--- Extracted records Enclosed Below ---

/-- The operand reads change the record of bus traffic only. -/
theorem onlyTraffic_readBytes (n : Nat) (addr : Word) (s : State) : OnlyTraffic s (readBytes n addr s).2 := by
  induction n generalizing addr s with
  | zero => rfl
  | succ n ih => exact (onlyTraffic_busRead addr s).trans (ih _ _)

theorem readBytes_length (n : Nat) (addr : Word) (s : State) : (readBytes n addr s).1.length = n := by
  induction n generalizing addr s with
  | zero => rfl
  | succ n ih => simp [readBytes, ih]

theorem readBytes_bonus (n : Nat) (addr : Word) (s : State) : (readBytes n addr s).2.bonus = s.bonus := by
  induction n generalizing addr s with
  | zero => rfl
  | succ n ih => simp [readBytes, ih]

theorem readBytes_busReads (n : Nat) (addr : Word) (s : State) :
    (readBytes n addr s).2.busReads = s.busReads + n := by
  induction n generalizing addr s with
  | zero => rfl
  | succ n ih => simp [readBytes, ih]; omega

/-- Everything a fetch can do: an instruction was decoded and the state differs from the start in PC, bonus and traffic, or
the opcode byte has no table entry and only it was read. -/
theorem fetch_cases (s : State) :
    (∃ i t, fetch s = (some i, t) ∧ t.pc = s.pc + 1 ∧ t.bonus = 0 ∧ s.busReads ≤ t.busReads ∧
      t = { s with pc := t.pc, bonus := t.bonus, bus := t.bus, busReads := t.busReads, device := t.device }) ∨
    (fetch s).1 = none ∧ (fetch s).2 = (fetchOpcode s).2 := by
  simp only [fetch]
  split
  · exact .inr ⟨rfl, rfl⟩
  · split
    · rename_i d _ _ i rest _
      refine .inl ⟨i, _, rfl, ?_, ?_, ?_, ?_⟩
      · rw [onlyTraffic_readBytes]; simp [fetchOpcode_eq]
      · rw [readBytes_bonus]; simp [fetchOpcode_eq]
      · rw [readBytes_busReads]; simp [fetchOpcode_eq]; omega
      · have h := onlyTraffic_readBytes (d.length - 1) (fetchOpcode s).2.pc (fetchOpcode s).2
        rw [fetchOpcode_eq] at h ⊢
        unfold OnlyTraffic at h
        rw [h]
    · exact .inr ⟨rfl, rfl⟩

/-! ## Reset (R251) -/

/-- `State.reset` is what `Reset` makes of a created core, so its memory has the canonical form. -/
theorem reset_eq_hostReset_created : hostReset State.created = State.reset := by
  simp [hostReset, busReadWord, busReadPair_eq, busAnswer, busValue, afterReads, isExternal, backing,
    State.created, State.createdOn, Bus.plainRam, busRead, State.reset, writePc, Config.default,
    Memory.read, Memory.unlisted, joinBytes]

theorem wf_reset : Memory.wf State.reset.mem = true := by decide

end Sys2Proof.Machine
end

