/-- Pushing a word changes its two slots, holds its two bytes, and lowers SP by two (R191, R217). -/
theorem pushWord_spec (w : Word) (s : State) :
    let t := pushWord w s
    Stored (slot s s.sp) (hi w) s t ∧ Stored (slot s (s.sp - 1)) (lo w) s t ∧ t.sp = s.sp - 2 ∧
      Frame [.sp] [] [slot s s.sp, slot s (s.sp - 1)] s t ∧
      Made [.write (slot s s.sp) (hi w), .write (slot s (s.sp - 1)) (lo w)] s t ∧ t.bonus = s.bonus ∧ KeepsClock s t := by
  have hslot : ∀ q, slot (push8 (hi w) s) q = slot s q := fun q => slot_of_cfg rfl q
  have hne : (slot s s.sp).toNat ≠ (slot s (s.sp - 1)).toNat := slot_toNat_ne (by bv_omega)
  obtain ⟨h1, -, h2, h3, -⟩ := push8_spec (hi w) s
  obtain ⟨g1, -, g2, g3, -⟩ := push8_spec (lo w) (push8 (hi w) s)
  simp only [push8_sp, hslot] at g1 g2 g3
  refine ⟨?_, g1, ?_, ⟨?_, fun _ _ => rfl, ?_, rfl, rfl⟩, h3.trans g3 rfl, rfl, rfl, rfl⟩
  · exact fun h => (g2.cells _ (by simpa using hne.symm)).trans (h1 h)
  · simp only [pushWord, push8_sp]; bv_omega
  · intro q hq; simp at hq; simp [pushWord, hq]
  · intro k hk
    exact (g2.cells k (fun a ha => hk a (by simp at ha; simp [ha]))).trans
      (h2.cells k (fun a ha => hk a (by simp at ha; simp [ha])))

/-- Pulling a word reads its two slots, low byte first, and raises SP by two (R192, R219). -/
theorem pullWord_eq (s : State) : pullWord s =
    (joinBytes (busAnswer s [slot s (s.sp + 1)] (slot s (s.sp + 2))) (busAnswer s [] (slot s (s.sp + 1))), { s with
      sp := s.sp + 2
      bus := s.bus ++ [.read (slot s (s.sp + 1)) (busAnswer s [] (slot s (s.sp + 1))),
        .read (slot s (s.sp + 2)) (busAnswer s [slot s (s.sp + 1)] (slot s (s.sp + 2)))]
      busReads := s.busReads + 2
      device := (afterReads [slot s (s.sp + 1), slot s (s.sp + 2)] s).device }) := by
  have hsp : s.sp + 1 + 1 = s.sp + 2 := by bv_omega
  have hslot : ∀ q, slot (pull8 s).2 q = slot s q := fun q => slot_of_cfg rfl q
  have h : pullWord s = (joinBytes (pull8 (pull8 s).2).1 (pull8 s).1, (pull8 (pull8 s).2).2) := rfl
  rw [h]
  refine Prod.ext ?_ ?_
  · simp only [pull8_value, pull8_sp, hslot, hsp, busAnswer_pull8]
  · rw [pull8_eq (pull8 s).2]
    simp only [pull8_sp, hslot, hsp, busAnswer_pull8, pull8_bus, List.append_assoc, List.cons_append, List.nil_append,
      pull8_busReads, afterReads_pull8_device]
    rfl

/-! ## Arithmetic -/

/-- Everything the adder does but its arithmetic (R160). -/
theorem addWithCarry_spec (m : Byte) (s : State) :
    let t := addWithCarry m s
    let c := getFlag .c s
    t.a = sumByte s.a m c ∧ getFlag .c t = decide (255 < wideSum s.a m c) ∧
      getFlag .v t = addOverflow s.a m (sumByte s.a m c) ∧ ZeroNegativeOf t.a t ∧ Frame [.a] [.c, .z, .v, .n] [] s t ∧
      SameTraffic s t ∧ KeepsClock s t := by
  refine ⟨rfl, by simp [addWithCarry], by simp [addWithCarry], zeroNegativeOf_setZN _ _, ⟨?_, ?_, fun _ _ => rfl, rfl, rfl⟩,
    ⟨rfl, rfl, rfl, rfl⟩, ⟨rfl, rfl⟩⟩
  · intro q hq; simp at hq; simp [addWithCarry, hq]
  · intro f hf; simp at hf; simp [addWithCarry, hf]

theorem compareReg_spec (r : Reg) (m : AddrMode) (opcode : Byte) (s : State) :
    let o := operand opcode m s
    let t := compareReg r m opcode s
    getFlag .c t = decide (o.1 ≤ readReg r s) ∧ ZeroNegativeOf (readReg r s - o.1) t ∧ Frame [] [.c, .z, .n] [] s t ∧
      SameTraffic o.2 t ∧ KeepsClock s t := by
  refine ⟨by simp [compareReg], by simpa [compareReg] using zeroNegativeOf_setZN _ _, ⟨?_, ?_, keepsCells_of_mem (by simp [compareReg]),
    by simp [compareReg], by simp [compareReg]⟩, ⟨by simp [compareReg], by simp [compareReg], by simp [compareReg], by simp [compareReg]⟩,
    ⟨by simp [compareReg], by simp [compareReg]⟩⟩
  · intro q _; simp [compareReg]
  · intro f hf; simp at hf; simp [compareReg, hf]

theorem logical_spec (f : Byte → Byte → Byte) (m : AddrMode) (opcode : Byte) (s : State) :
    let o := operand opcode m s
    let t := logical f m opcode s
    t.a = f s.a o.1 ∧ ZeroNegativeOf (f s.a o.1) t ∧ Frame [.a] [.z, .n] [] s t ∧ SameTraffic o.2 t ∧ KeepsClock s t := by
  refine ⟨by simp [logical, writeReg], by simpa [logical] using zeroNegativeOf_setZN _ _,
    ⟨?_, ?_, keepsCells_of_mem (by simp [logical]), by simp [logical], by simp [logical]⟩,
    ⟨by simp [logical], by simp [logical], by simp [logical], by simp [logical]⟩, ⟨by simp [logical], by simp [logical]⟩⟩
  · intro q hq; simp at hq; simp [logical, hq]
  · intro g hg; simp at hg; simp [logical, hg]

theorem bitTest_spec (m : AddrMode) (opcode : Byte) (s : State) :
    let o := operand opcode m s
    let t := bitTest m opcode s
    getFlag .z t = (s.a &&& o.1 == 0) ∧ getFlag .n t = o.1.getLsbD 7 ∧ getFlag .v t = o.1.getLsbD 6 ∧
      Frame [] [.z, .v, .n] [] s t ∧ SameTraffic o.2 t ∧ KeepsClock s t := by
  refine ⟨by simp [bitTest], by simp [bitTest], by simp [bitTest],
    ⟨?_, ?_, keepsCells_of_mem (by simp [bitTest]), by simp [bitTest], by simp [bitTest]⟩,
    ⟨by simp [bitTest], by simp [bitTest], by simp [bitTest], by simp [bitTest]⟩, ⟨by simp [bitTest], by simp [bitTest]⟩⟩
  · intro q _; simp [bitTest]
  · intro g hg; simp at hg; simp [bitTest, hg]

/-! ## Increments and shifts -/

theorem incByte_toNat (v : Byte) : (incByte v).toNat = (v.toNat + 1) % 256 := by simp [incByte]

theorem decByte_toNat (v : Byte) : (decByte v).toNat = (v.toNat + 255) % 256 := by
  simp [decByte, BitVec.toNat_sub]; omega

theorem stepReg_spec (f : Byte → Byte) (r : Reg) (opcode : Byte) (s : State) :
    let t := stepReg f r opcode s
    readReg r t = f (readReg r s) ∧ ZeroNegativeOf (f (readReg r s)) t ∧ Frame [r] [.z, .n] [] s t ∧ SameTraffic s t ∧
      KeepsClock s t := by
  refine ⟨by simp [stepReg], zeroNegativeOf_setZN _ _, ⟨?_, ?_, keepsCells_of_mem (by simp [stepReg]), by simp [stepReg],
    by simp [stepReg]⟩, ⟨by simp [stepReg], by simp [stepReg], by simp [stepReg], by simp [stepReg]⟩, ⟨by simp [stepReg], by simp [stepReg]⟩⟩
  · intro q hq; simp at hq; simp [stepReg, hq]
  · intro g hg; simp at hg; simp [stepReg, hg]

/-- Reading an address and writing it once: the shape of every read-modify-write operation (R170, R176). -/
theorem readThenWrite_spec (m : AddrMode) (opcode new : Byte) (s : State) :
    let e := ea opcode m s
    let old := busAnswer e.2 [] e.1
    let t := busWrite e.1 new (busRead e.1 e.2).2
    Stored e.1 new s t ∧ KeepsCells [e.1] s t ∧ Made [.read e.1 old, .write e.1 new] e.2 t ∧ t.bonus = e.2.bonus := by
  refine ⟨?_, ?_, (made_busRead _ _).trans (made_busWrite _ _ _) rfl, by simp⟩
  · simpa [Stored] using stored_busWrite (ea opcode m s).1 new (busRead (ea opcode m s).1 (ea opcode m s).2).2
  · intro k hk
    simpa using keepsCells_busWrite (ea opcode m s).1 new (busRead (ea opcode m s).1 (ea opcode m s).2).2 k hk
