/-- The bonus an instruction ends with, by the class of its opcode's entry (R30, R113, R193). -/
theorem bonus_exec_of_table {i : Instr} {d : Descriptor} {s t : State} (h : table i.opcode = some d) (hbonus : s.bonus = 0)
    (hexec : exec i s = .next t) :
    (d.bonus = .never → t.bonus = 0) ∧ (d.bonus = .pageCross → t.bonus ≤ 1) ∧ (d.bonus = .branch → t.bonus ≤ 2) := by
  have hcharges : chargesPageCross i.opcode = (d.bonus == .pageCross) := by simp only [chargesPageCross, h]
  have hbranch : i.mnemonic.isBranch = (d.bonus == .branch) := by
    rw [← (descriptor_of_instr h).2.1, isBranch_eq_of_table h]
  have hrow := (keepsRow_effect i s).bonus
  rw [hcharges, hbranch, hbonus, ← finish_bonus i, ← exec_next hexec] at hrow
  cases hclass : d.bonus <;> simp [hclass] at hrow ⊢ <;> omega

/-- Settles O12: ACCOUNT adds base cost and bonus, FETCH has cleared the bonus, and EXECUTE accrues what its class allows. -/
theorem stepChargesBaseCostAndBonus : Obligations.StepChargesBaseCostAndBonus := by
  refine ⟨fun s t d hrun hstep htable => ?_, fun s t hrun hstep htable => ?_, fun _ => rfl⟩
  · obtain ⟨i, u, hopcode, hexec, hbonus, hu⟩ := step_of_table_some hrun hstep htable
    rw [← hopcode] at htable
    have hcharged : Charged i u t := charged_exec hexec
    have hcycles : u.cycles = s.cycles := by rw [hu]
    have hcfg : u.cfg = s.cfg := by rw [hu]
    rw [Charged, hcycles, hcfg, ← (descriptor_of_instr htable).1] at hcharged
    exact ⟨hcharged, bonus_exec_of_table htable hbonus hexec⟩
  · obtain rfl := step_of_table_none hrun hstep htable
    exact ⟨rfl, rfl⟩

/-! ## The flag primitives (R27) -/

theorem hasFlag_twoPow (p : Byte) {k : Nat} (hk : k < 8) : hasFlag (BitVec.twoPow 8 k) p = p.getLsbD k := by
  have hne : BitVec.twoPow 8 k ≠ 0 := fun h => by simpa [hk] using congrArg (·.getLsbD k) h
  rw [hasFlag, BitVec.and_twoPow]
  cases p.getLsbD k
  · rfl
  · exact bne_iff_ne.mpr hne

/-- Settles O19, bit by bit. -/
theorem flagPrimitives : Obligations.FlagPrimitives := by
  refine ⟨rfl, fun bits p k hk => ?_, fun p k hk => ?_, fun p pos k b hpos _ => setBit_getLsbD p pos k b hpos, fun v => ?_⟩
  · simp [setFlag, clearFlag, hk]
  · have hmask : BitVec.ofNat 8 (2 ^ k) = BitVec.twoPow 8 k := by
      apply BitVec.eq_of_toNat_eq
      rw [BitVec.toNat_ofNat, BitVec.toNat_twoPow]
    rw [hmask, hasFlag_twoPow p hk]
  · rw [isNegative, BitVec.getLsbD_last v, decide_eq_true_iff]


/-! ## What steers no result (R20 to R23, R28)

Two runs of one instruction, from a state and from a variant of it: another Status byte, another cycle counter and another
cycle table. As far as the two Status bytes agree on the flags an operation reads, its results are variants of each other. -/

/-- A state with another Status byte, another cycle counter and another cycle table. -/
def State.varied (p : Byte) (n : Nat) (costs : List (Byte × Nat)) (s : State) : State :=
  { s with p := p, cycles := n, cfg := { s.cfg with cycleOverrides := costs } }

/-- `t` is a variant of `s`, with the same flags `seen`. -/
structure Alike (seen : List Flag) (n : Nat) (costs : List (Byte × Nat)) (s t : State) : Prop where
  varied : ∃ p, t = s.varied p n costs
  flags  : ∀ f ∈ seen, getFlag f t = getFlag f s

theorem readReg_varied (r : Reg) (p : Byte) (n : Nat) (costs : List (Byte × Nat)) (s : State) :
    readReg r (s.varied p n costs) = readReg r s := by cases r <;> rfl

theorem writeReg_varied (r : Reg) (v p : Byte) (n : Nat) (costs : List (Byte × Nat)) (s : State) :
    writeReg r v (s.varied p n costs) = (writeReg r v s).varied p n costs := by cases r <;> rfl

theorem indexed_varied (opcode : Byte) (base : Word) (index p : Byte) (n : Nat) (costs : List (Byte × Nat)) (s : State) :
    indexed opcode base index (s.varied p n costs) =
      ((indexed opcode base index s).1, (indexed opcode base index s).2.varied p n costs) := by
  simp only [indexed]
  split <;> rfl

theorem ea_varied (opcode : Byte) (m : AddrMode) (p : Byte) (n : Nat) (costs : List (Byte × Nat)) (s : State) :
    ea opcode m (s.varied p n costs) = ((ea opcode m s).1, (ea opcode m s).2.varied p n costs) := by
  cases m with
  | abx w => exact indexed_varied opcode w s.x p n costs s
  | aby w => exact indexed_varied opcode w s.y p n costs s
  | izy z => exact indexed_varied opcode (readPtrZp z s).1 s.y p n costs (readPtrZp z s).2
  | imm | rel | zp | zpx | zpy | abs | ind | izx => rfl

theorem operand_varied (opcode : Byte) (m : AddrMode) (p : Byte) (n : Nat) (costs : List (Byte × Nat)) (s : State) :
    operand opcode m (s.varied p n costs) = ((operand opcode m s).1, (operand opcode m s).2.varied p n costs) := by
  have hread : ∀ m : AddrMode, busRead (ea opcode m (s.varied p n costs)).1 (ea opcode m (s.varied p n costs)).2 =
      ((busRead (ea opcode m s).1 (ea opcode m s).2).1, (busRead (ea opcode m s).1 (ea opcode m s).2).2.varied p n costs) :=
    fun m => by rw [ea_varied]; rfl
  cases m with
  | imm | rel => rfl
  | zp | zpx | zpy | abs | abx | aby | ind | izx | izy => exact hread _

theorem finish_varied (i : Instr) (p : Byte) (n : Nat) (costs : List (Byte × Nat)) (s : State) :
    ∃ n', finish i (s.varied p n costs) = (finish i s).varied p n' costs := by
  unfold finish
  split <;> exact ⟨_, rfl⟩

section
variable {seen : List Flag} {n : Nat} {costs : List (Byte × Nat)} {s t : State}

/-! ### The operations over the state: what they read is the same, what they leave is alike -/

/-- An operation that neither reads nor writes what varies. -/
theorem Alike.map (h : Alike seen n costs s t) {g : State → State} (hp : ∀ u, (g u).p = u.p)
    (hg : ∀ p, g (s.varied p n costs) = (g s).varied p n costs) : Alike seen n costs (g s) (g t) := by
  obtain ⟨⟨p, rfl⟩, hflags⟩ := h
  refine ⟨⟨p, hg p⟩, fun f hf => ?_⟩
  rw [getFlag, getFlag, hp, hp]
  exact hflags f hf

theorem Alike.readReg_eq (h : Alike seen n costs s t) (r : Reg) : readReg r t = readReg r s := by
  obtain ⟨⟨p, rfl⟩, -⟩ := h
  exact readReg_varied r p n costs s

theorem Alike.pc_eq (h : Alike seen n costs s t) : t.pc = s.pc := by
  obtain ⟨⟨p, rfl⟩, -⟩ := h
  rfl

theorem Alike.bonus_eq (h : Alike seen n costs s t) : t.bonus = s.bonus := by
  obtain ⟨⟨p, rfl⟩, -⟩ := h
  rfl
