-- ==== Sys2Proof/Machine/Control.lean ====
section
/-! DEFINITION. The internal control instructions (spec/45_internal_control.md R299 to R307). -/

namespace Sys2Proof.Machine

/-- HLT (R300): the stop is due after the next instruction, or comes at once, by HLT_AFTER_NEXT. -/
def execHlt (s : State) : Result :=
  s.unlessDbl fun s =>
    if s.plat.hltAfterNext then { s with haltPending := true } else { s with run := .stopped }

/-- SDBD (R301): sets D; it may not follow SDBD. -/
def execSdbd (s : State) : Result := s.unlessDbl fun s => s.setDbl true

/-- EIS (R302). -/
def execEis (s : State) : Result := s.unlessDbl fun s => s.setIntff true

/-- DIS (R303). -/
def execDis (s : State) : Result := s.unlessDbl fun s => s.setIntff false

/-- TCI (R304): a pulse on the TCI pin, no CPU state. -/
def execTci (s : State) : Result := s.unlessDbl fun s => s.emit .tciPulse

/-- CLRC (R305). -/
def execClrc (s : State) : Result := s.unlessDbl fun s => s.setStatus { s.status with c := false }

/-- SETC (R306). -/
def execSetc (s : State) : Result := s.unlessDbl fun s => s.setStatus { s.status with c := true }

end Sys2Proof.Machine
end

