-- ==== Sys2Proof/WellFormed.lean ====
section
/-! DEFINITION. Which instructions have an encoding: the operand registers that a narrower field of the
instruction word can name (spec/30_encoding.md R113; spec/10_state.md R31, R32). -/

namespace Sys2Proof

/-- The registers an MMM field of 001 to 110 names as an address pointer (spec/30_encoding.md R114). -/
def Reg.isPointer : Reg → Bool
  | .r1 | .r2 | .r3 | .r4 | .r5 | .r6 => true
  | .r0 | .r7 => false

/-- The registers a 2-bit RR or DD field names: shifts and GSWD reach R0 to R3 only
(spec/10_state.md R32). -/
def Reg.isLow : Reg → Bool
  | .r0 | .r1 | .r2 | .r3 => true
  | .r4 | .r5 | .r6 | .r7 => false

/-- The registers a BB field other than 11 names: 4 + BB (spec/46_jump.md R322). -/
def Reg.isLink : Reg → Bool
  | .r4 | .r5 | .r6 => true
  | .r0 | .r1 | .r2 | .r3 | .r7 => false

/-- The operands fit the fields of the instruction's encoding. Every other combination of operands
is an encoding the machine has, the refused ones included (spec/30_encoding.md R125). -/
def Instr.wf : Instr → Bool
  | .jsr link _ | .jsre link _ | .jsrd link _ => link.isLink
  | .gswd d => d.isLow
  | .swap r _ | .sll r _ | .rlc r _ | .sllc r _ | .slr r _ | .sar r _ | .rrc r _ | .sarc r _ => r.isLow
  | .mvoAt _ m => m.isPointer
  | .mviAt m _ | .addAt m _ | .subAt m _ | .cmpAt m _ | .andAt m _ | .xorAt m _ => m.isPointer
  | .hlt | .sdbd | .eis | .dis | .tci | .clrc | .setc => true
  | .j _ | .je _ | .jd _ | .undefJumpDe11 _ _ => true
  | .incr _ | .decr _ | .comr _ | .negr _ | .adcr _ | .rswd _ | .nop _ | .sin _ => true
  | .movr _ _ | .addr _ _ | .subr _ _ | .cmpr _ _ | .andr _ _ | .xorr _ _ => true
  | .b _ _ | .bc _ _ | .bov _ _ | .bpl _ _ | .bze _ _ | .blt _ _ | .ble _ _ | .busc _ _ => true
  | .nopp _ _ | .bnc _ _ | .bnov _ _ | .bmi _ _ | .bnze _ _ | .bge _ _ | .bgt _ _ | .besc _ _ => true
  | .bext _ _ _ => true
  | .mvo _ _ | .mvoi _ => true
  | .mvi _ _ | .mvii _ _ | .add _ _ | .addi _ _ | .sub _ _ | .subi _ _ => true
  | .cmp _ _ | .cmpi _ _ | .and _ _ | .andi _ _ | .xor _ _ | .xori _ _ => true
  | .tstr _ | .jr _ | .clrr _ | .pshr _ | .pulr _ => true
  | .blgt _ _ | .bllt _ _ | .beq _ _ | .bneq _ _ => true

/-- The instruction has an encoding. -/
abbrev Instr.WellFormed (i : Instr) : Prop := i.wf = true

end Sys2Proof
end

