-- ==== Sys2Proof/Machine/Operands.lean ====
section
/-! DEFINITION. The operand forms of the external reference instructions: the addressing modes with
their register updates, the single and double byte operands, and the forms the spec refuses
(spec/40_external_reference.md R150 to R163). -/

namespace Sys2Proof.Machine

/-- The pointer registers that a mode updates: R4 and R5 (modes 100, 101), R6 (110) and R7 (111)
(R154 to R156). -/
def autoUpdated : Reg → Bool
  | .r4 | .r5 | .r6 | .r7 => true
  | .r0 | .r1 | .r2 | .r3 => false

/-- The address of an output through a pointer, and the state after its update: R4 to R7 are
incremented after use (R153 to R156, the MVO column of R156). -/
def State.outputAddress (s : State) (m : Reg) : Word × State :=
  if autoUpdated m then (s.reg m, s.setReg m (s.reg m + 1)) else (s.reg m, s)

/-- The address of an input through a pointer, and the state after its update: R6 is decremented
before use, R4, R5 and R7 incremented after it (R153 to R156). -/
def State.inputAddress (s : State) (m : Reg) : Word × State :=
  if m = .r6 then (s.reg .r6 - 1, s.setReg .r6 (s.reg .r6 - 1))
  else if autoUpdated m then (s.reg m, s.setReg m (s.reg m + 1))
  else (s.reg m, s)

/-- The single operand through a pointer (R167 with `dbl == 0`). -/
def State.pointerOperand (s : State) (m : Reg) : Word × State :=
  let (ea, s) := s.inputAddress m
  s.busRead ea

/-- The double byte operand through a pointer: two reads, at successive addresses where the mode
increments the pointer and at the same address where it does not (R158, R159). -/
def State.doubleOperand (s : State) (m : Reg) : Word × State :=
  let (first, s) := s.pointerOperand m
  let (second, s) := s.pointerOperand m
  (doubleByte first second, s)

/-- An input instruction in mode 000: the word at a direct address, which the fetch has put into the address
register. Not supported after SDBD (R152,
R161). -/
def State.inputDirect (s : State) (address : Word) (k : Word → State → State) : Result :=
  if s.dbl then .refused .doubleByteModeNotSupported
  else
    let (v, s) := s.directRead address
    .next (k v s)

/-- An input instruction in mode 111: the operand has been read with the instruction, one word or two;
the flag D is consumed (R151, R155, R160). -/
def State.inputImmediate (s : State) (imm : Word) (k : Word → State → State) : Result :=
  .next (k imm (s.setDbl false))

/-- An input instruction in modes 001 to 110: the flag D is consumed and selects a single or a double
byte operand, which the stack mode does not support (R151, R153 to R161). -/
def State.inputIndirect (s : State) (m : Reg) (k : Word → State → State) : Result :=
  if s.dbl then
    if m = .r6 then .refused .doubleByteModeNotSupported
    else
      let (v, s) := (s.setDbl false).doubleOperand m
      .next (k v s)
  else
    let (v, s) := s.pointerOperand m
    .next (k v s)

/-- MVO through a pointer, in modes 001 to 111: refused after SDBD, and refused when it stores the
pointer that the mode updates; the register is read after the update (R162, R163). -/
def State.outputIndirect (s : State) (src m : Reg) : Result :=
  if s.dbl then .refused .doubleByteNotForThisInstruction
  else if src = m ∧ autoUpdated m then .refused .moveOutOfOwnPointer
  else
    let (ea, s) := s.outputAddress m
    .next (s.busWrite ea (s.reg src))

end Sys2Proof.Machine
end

--- End of Enclosed Extracted records ---

* Problem statement: If a line in the records has the word "unfold", copy that line.

* Response to this task:
        unfold OnlyTraffic at h
  unfold finish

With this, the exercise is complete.